PRESS RELEASE N0. 12 26, January 2012
Wednesday 25 January 2012 report by Stewart Reuben on Round 2 of the Masters
The life-blood of publicity for chess tournaments is the games of the players. The better the games, the more they will be circulated. Since there were so many clashes at the top, there were a very large number of entertaining games considering it is only the second round. Some of the games will be anthologised and played over for many years to come in many different countries.

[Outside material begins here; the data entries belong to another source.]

-- ==== Sys2Proof/Tests/Slice0.lean ====
section
/-! SUPPORT. Tests: ill-formed terms are refused, words of the spec's encoding decode to what they stand for, single steps give the
spec's own results, and each statement's hypotheses are met by some state. Expected values come from the spec or are worked by hand
from its tables. -/

namespace Sys2Proof.Tests
open Sys2Proof Sys2Proof.Machine

set_option maxRecDepth 20000
set_option Elab.async false

/-! ### Helpers -/

/-- A word with an opcode in bits 31 to 24 and fields at their places (R296). -/
def word (op : Nat) (fields : List (Nat × Nat)) : Word := BitVec.ofNat 32 (fields.foldl (fun n f => n + f.1 * 2 ^ f.2) (op * 2 ^ 24))

def reads (w : Word) (i : Instr) : Bool := decide (decode w = .ok i)
def refused (w : Word) : Bool :=
  match decode w with
  | .ok _ => false
  | .error _ => true

/-- The steward's first string, at a NOP, in a machine that is started. -/
def st0 : State := State.reset.withFetchWord 32 0xF4000000

/-- The state with its string, and then its path, altered. -/
def State.str (s : State) (f : Str → Str) : State := s.putStr 0 (f s.cur)
def State.at_ (s : State) (f : Path → Path) : State := State.str s (fun t => { t with p0 := f t.p0 })

/-- A one-word clause before its issue. -/
def atWord (s : State) (w : Word) : State := State.at_ { s with curWord := w } (fun p => { p with words := [w] })

/-- The state after one instruction, and what it shows there. -/
def after (i : Instr) (s : State) (f : State → Bool) : Bool :=
  match exec i s with
  | .next s' => f s'
  | .fault _ => false
  | .refused _ => false

/-- Has the string trapped with this cause? -/
def trapped (i : Instr) (s : State) (cause : Nat) : Bool := after i s (fun s' => s'.cur.reg 0x023 == BitVec.ofNat 64 cause)

def vec (t : Str) (r : Nat) (f : Nat → Word) : Str := (List.range 32).foldl (fun t l => t.vput r l (f l)) t
def uni (t : Str) (r : Nat) (w : Word) : Str := { t with s := tset 0 t.s r w }
def pair (t : Str) (r : Nat) (d : Dword) : Str := uni (uni t r (d.setWidth 32)) (r + 1) ((d.extractLsb' 32 32))

def allReady (s : State) (l : List Instr) : Bool := l.all (fun i => ready i s)
def allGo (s : State) (l : List Instr) : Bool := l.all (fun i => Out.goesOn (exec i s))

/-! ### Ill-formed terms -/

/-- Each check of WellFormed refuses a term: a modifier, a condition, a type pair, a size, a scope, a kind that is not assigned. -/
theorem test_wf_modifiers : ([.iadd 0 0 0 3, .isub 0 0 0 7, .icmp 0 0 0 6, .iadds 0 0 0 3, .icmps 0 0 0 0 7, .lane 0 2, .fcmp 0 0 0 6,
    .fabs 0 0 3 0, .cvt 0 0 0 0 0, .cvt 0 0 11 7 3, .cvtb 0 0 0 3 0 0, .cvtb 0 0 2 2 0 0, .unpkl 0 0 2 2, .packh 0 0 0 3, .vote 0 0 5,
    .matchV 0 0 3 0, .ld 0 0 0 7 0, .st 0 0 0 5 0, .ldsp 0 0 0 7 0, .stsp 0 0 0 6 0, .ldcv 0 0 0 7 0, .stcv 0 0 0 5 0, .lddp 0 0 0 7 0,
    .stdp 0 0 0 5 0, .ldc 0 0 0 7 0, .pfet 0 0 2, .lda 0 0 0 6 0, .stl 0 0 0 7 0, .lda64 0 0 0 6 0, .stl64 0 0 0 6 0, .atadd 0 0 0 6 0,
    .atcas 0 0 0 7 0, .atcas64 0 0 0 6 0, .rld 0 0 0 7 0, .rst 0 0 0 5 0, .ratadd 0 0 0 1 0, .ratcas 0 0 0 4 0, .ratfadd 0 0 0 3 0,
    .scmp 0 0 0 0 6, .scmpi 0 0 7 0 0, .sadd64 0 0 0 3, .slda 0 0 0 6 0, .sstl 0 0 0 6 0, .satadd 0 0 0 6 0, .satcas 0 0 0 6 0,
    .lmask 0 1 1, .bcast 0 0 1 0, .bar 1 0 0, .barcv 1 0 0, .arrv 0 0 6, .bwait 0 0 6, .waitw 0 0 5 0 0, .waitw 0 0 0 4 0,
    .waitw 0 0 0 0 6, .fence 6 0, .mma 0 0 5 0 0, .mmap 0 0 5 0 0, .msca 0 1 1 0 0, .mld 0 0 3 0 0, .mst 0 0 3 0 0, .smxu 0 1 1 0 0 0 0,
    .smxu 0 0 1 0 0 0 3, .smxm 0 1 1 0, .cstat 0 0 0 3, .ccan 0 0 3, .opush 0 0 63 1, .wbrd 0 64 0, .wbrd 0 8 2, .wbrd 0 8 3, .wbrd 0 1 4,
    .wbrd 0 8 5, .wbrd 0 0 6, .sysr 0 0x0F8, .sysr 0 0x009, .sysw 0 0x010, .scrub 0 0 0 3] : List Instr).all (fun i => !i.wf) := by
  decide +kernel

/-- A pair or a quad named by a misaligned register, or past the end of its file, is refused (R298). -/
theorem test_wf_groups : ([.ld 1 0 0 3 0, .ld 2 0 0 4 0, .ld 0 0 1 2 0, .ldsp 0 0 1 2 0, .cvt 1 0 15 11 0, .cvt 0 1 11 15 0, .cvtb 0 1 0 0 1 0,
    .matchV 0 1 0 1, .lda64 1 0 0 0 0, .atcas 1 0 0 0 0, .atcas64 2 0 0 0 0, .rld 0 1 0 2 0, .sld 0 1 0 0, .sld64 1 0 0 0, .sadd64 1 0 0 0,
    .sadd64 0 1 0 0, .sadd64 0 0 1 0, .bri 1 0, .lnch 0 1 0 0, .bwait 1 0 0, .waitw 0 1 0 0 0, .mma 0 0 0 1 0, .xput 0 0 1 0, .cstat 0 1 0 0,
    .ostart 0 0 0 1 0, .lqry 1 0, .sysr 1 0x010, .gpolIns 0 1, .seal 0 1 0, .tlbiPage 0 1 0, .scrub 0 1 0 0, .ctxsv 0 1 0] : List Instr).all
    (fun i => !i.wf) := by
  decide +kernel

/-- The same terms on aligned registers are well formed: .sadd64 with a 32-bit source may name an odd one. -/
theorem test_wf_accepts : ([.iadd 127 127 127 2, .ld 124 0 62 4 0, .sadd64 0 0 63 1, .waitw 0 63 4 3 5, .sysr 63 0x026, .sysw 62 0x011, .opush 0 0 56 7,
    .atcas64 124 0 0 5 1, .cvt 126 0 15 11 0, .bar 1 1 7, .bcast 0 0 1 1, .smxm 0 1 1 1] : List Instr).all Instr.wf := by
  decide +kernel

/-! ### Decoding -/

/-- One word of each group, its fields put where R296 and the instruction's own table have them. -/
theorem test_decode_lane : [
    (word 0x00 [(3, 17), (1, 10), (2, 3), (1, 0)], Instr.iadd 3 1 2 1), (word 0x04 [(127, 17), (0, 10), (64, 3)], .imad 127 0 64),
    (word 0x0F [(1, 17), (2, 10), (3, 3), (1, 0)], .bfx 1 2 3 1), (word 0x11 [(9, 17), (10, 10)], .popc 9 10),
    (word 0x14 [(4, 17), (5, 10), (6, 3)], .prmt 4 5 6), (word 0x15 [(4, 17), (5, 10), (6, 4)], .prmts 4 5 6),
    (word 0x16 [(2, 17), (5, 10), (6, 3), (5, 0)], .icmp 2 5 6 5), (word 0x17 [(1, 17), (5, 10), (6, 3), (3, 0)], .sel 1 5 6 3),
    (word 0x19 [(1, 17), (63, 4)], .movs 1 63), (word 0x1A [(1, 17), (0x3FF, 0)], .movi 1 0x3FF),
    (word 0x1B [(5, 17), (0x80, 0)], .iaddi 5 0 0x80), (word 0x21 [(5, 17), (1, 10), (31, 0)], .srai 5 1 31),
    (word 0x22 [(5, 17), (1, 10), (7, 4), (2, 0)], .iadds 5 1 7 2), (word 0x23 [(5, 17), (1, 10), (7, 4), (1, 3), (4, 0)], .icmps 5 1 7 1 4),
    (word 0x24 [(5, 17), (1, 0)], .lane 5 1), (word 0x28 [(1, 17), (2, 10), (3, 3), (1, 0)], .fadd 1 2 3 1),
    (word 0x2D [(1, 17), (2, 10), (3, 3), (5, 0)], .fcmp 1 2 3 5), (word 0x2E [(1, 17), (2, 10), (2, 1), (1, 0)], .fabs 1 2 2 1),
    (word 0x35 [(1, 17), (2, 10), (3, 4), (1, 0)], .fadds 1 2 3 1), (word 0x3C [(1, 17), (2, 10), (3, 3), (1, 2), (2, 0)], .shfl 1 2 3 1 2),
    (word 0x3D [(1, 17), (2, 10), (4, 0)], .vote 1 2 4), (word 0x3E [(1, 17), (2, 10), (2, 1), (1, 0)], .matchV 1 2 2 1)].all
    (fun e => reads e.1 e.2) := by
  decide +kernel

theorem test_decode_lane_memory : [
    (word 0x40 [(2, 17), (10, 4), (2, 1)], Instr.ld 2 0 10 2 0), (word 0x41 [(4, 17), (1, 10), (10, 4), (4, 1), (1, 0)], .st 4 1 10 4 1),
    (word 0x49 [(1, 10), (10, 4), (1, 1)], .pfet 1 10 1), (word 0x4A [(1, 17), (2, 10), (4, 4), (5, 1), (1, 0)], .lda 1 2 4 5 1),
    (word 0x59 [(2, 17), (1, 10), (4, 4), (3, 1)], .atcas 2 1 4 3 0), (word 0x60 [(1, 17), (2, 10), (4, 4), (2, 1), (1, 0)], .rld 1 2 4 2 1),
    (word 0x68 [(7, 17), (3, 1), (1, 0)], .popq 7 3 1), (word 0x6C [(3, 18), (1, 15), (2, 12), (3, 9)], .rep 3 1 2 3)].all
    (fun e => reads e.1 e.2) := by
  decide +kernel

theorem test_decode_uniform : [
    (word 0x80 [(4, 18), (4, 12), (6, 6)], Instr.sadd 4 4 6), (word 0x8C [(2, 18), (4, 12), (6, 6), (1, 4), (5, 0)], .scmp 2 4 6 1 5),
    (word 0x8D [(2, 18), (4, 12), (6, 6), (1, 3), (5, 0)], .ssel 2 4 6 1 5), (word 0x91 [(8, 18), (8, 12), (4, 0)], .saddi 8 8 4),
    (word 0x98 [(4, 18), (0x3FFFF, 0)], .smovi 4 0x3FFFF), (word 0x9A [(2, 18), (4, 12), (6, 6), (2, 0)], .sadd64 2 4 6 2),
    (word 0xA2 [(10, 18), (2, 6)], .sld64 10 0 2 0), (word 0xA6 [(1, 18), (2, 12), (3, 6), (4, 3), (1, 0)], .slda 1 2 3 4 1),
    (word 0xB0 [(2, 21), (1, 20), (0xFFFFF, 0)], .br 2 1 0xFFFFF), (word 0xB4 [], .ret), (word 0xB7 [(8, 12), (3, 0)], .loopi 8 3),
    (word 0xB9 [], .exit), (word 0xC2 [(0xFFF, 0)], .waitf 0xFFF), (word 0xE9 [(4, 18), (0x0B1, 0)], .sysr 4 0x0B1),
    (word 0xEA [(6, 12), (0x011, 0)], .sysw 6 0x011), (word 0xEB [(0x12, 0)], .trap 0x12), (word 0xED [], .tret), (word 0xF4 [], .nop)].all
    (fun e => reads e.1 e.2) := by
  decide +kernel

/-- Words that stand for nothing: unassigned opcodes of both sets, a field an instruction leaves unused, a modifier it does not assign, a
misaligned pair, a register without a write (R301 to R304). -/
theorem test_decode_refuses : [word 0x25 [], word 0x3F [], word 0x4E [], word 0x5D [], word 0x65 [], word 0x69 [], word 0x6D [], word 0x7F [],
    word 0x9C [], word 0xAA [], word 0xAF [], word 0xBB [], word 0xC5 [], word 0xE1 [], word 0xE6 [], word 0xF5 [], word 0xFF [],
    word 0x11 [(1, 3)], word 0x18 [(1, 0)], word 0x19 [(1, 10)], word 0x00 [(3, 0)], word 0x40 [(2, 17), (10, 4), (7, 1)],
    word 0x40 [(2, 17), (11, 4), (2, 1)], word 0xB4 [(1, 0)], word 0xF4 [(1, 18)], word 0xEB [(1, 18)], word 0xE9 [(0x100, 0)],
    word 0xEA [(0x010, 0)], word 0x68 [(1, 3)], word 0xA0 [(1, 1)]].all refused := by
  decide +kernel

/-! ### Lane instructions -/

/-- The instructions of the lane statements act in the first string. -/
theorem witness_LaneIntegerAndBits : allReady st0 [.iadd 2 0 1 0, .iadd 2 0 1 1, .iadd 2 0 1 2, .isub 2 0 1 0, .isub 2 0 1 1, .isub 2 0 1 2,
    .imul 2 0 1, .imulh 2 0 1 0, .imulh 2 0 1 1, .imad 2 0 1, .imin 2 0 1 0, .imin 2 0 1 1, .imax 2 0 1 0, .imax 2 0 1 1, .iabsd 2 0 1 0,
    .iabsd 2 0 1 1, .andV 2 0 1, .orV 2 0 1, .xor 2 0 1, .andn 2 0 1, .shl 2 0 1, .shr 2 0 1, .sra 127 127 127, .bfx 2 0 1 0, .bfx 2 0 1 1,
    .bfi 2 0 1, .popc 2 0, .clz 2 0, .brev 2 0, .movi 2 0x3FF, .iaddi 2 0 1, .andi 2 0 1, .ori 2 0 1, .xori 2 0 1, .shli 2 0 31, .shri 2 0 31,
    .srai 2 0 31, .iadds 2 0 1 0, .iadds 2 0 1 1, .iadds 2 0 1 2, .movs 2 63] := by decide +kernel
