-- ==== Sys2Proof/Machine/Waveform.lean ====
section
/-! DEFINITION. Machine/Waveform.lean: the Waveform Table (chapter 5): the table image, its seven tests, the snapshot, the
drive lookup; LOAD_WAVEFORM_DATA, SEAL_WAVEFORM, UNSEAL_WAVEFORM. -/

namespace Sys2Proof.Machine

/-! ### Mode attributes -/

/-- The attribute byte of a mode in the snapshot (R77). -/
def Snapshot.attr (t : Snapshot) (m : Nat) : Byte := t.attrs.getD m 0#8

/-- GREY (Table 5-2). -/
def isGrey (a : Byte) : Bool := a.getLsbD 0

/-- BLIND (Table 5-2). -/
def isBlind (a : Byte) : Bool := a.getLsbD 1

/-- RECOVERY_OK (Table 5-2). -/
def isRecoveryOk (a : Byte) : Bool := a.getLsbD 2

/-! ### The table image (R77, R80) -/

/-- The 16-bit value at two bytes of the RAM, high byte first. -/
def ramWord (ram : List Host.Cell) (a : Nat) : Nat := (joinBytes (byteAt ram a) (byteAt ram (a + 1))).toNat

/-- Mode count M as found (byte 1). -/
def imageModes (ram : List Host.Cell) : Nat := (byteAt ram 1).toNat

/-- Band count B as found (byte 2). -/
def imageBands (ram : List Host.Cell) : Nat := (byteAt ram 2).toNat

/-- Total length Lt (bytes 4 and 5). -/
def imageLength (ram : List Host.Cell) : Nat := ramWord ram 4

/-- The index end E = 7 + M + B + 3·M·B (R77). -/
def indexEnd (m b : Nat) : Nat := 7 + m + b + 3 * m * b

/-- Attribute byte of mode `m` (R77). -/
def imageAttr (ram : List Host.Cell) (m : Nat) : Byte := byteAt ram (6 + m)

/-- The band bounds of an image with `m` modes and `b` bands, signed (R77, R79). -/
def imageBounds (ram : List Host.Cell) (m b : Nat) : List Int :=
  (List.range (b + 1)).map fun j => (byteAt ram (6 + m + j)).toInt

/-- Record offset o and phase count c of index entry `e` (R77, R80). -/
def indexEntry (ram : List Host.Cell) (m b e : Nat) : Nat × Nat :=
  (ramWord ram (7 + m + b + 3 * e), (byteAt ram (7 + m + b + 3 * e + 2)).toNat)

/-- The index entries of the image (R77). -/
def indexEntries (ram : List Host.Cell) (m b : Nat) : List (Nat × Nat) :=
  (List.range (m * b)).map (indexEntry ram m b)

/-! ### Validation (R85 to R88) -/

/-- Lt lies in 19..8192. -/
def lengthInRange (ram : List Host.Cell) : Bool :=
  decide (19 ≤ imageLength ram) && decide (imageLength ram ≤ Config.ramSize)

/-- FORMAT fails (R85): it examines at most six attribute bytes, without trusting the mode count. -/
def formatFails (ram : List Host.Cell) : Bool :=
  decide (byteAt ram 0 ≠ 0x51#8) || !lengthInRange ram
    || (List.range (min (imageModes ram) 6)).any fun m => decide (imageAttr ram m &&& 0xF8#8 ≠ 0#8)

/-- COUNTS fails (R85). -/
def countsFails (ram : List Host.Cell) : Bool :=
  decide (imageModes ram < 1) || decide (6 < imageModes ram) || decide (imageBands ram < 1)
    || decide (8 < imageBands ram)

/-- Each element is greater than the one before it. -/
def strictlyAscending : List Int → Bool
  | a :: b :: rest => decide (a < b) && strictlyAscending (b :: rest)
  | _ => true

/-- BANDS fails (R86). DESIGN CHOICE (log entry 32): with Lt of 19 or 20 and M + B of 13 or more the last bounds lie at Lt or
above, where R75 says that no byte is examined; the test reads all B + 1 bounds, as R86 says. -/
def bandsFails (ram : List Host.Cell) : Bool :=
  let bounds := imageBounds ram (imageModes ram) (imageBands ram)
  bounds.any (fun t => !decide (TempRange t)) || !strictlyAscending bounds

/-- INDEX fails (R86). -/
def indexFails (ram : List Host.Cell) : Bool :=
  let e := indexEnd (imageModes ram) (imageBands ram)
  let last := imageLength ram - 2
  decide (last < e)
    || (indexEntries ram (imageModes ram) (imageBands ram)).any fun oc =>
        decide (oc.2 = 0) || decide (24 < oc.2) || decide (oc.1 < e) || decide (last < oc.1 + 5 * oc.2)

/-- FRAMES fails (R86): a record reached by some entry has frame count 0. -/
def framesFails (ram : List Host.Cell) : Bool :=
  (indexEntries ram (imageModes ram) (imageBands ram)).any fun oc =>
    (List.range oc.2).any fun p => decide (byteAt ram (oc.1 + 5 * p) = 0#8)

/-- RECOVERY fails (R87). -/
def recoveryFails (ram : List Host.Cell) : Bool :=
  let r := (byteAt ram 3).toNat
  decide (imageModes ram ≤ r) || !isBlind (imageAttr ram r) || !isRecoveryOk (imageAttr ram r)
    || (List.range (imageModes ram)).any fun m => isRecoveryOk (imageAttr ram m) && !isBlind (imageAttr ram m)

/-- The computed CRC over bytes 0 to Lt − 3 (R82). -/
def computedCrc (ram : List Host.Cell) : Word := crc16 ((List.range (imageLength ram - 2)).map (byteAt ram))

/-- The stored CRC, bytes Lt − 2 and Lt − 1 (R82). -/
def storedCrc (ram : List Host.Cell) : Word :=
  joinBytes (byteAt ram (imageLength ram - 2)) (byteAt ram (imageLength ram - 1))

/-- The reason code of the first test that fails, in the order of Table 5-5; 0 when all pass. -/
def sealReason (ram : List Host.Cell) : Nat :=
  if formatFails ram then 1
  else if countsFails ram then 2
  else if bandsFails ram then 3
  else if indexFails ram then 4
  else if framesFails ram then 5
  else if recoveryFails ram then 6
  else if decide (computedCrc ram ≠ storedCrc ram) then 7
  else 0

/-- The response payload of every Seal Waveform (R88). -/
def sealPayload (ram : List Host.Cell) : List Byte :=
  byteOf (sealReason ram) :: wordBytes (if lengthInRange ram then computedCrc ram else 0#16)
    ++ [byteAt ram 1, byteAt ram 2]

/-- The snapshot taken at sealing (R77, R89). -/
def snapshotOf (ram : List Host.Cell) : Snapshot where
  modes := imageModes ram
  bands := imageBands ram
  recovery := (byteAt ram 3).toNat
  attrs := (List.range (imageModes ram)).map (imageAttr ram)
  bounds := imageBounds ram (imageModes ram) (imageBands ram)

/-! ### Sequences and the drive lookup -/

/-- Record offset and phase count of a mode's sequence in a band: entry m·B + b (R77, R92). -/
def sequenceOf (ram : List Host.Cell) (t : Snapshot) (mode band : Nat) : Nat × Nat :=
  indexEntry ram t.modes t.bands (mode * t.bands + band)

/-- Phase count of the sequence (R80). -/
def phaseCount (ram : List Host.Cell) (t : Snapshot) (mode band : Nat) : Nat := (sequenceOf ram t mode band).2

/-- Frame count of phase `p`: byte o + 5p (R80, R129). -/
def frameCountOf (ram : List Host.Cell) (t : Snapshot) (mode band p : Nat) : Nat :=
  (byteAt ram ((sequenceOf ram t mode band).1 + 5 * p)).toNat

/-- The drive code of a pixel with Latch level `latch` and Shown level `shown` (R92): drive byte 1 + from-level of the
phase record, field of the to-level. -/
def driveCode (ram : List Host.Cell) (t : Snapshot) (mode band p : Nat) (latch shown : Level) : Level :=
  let from_ := if isBlind (t.attr mode) then 0 else shown.toNat
  fieldOf (byteAt ram ((sequenceOf ram t mode band).1 + 5 * p + 1 + from_)) latch.toNat

/-! ### Commands -/

/-- LOAD_WAVEFORM_DATA (R83, R84). -/
def execLoadWaveformData (offset : Word) (data : List Byte) (s : State) : Host.Outcome State Fault Refusal :=
  if dataLengthOk 1 247 data then
    .next
      (plainCommand (.loadWaveformData offset data)
        (fun t =>
          if t.wave.table.isSome then .refuse .tableSealed []
          else if Config.ramSize < offset.toNat + data.length then .refuse .badValue []
          else
            .accept
              { t with
                wave := { t.wave with ram := Memory.writeRun Config.porByte t.wave.ram offset.toNat data } }
              [])
        s)
  else .refused .payloadLength

/-- The queued jobs a new mode count removes, and their records (R90). -/
def rejectJobs (modes : Nat) (s : State) : State :=
  let gone := s.sched.queue.filter fun j => decide (modes ≤ j.mode)
  { s with
    sched := { s.sched with queue := s.sched.queue.filter fun j => decide (j.mode < modes) }
    events := gone.foldl (fun e j => (e.record .rejected j.ticket (wordOf j.mode)).raise .jobFail) s.events }

/-- The work of a successful seal (R89): snapshot, rejections, BAND. -/
def sealTable (s : State) : State :=
  let t := snapshotOf s.wave.ram
  reviseBand s.temp (rejectJobs t.modes { s with wave := { s.wave with table := some t } })

/-- SEAL_WAVEFORM (R85 to R90). -/
def execSealWaveform (s : State) : Host.Outcome State Fault Refusal :=
  .next
    (plainCommand .sealWaveform
      (fun t =>
        if sealReason t.wave.ram = 0 then .accept (sealTable t) (sealPayload t.wave.ram)
        else .refuse .tableInvalid (sealPayload t.wave.ram))
      s)

/-- UNSEAL_WAVEFORM (R91). -/
def execUnsealWaveform (s : State) : Host.Outcome State Fault Refusal :=
  .next
    (plainCommand .unsealWaveform
      (fun t =>
        if t.sched.lanes.anyActive then .refuse .tableBusy []
        else .accept (reviseBand t.temp { t with wave := { t.wave with table := none } }) [])
      s)

end Sys2Proof.Machine
end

However the game between Artur Jussupov GER 2569 and Peter Svidler RUS 2749 was not one of them. The game was a very fair draw after 30 moves, but there should be a Chessbase symbol for such games. Virtually all the other games were in complete contrast and provide a very enjoyable experience when played through.
Shakhriyar Mamedyarov AZE 2747 v Tamir Nabaty ISR 2563 had just one flaw. Tamir resigned before the spectators understood why. There should be a law against it. But Black played a splendid concept with 14…Ng4. Whether it was sound is quite another matter.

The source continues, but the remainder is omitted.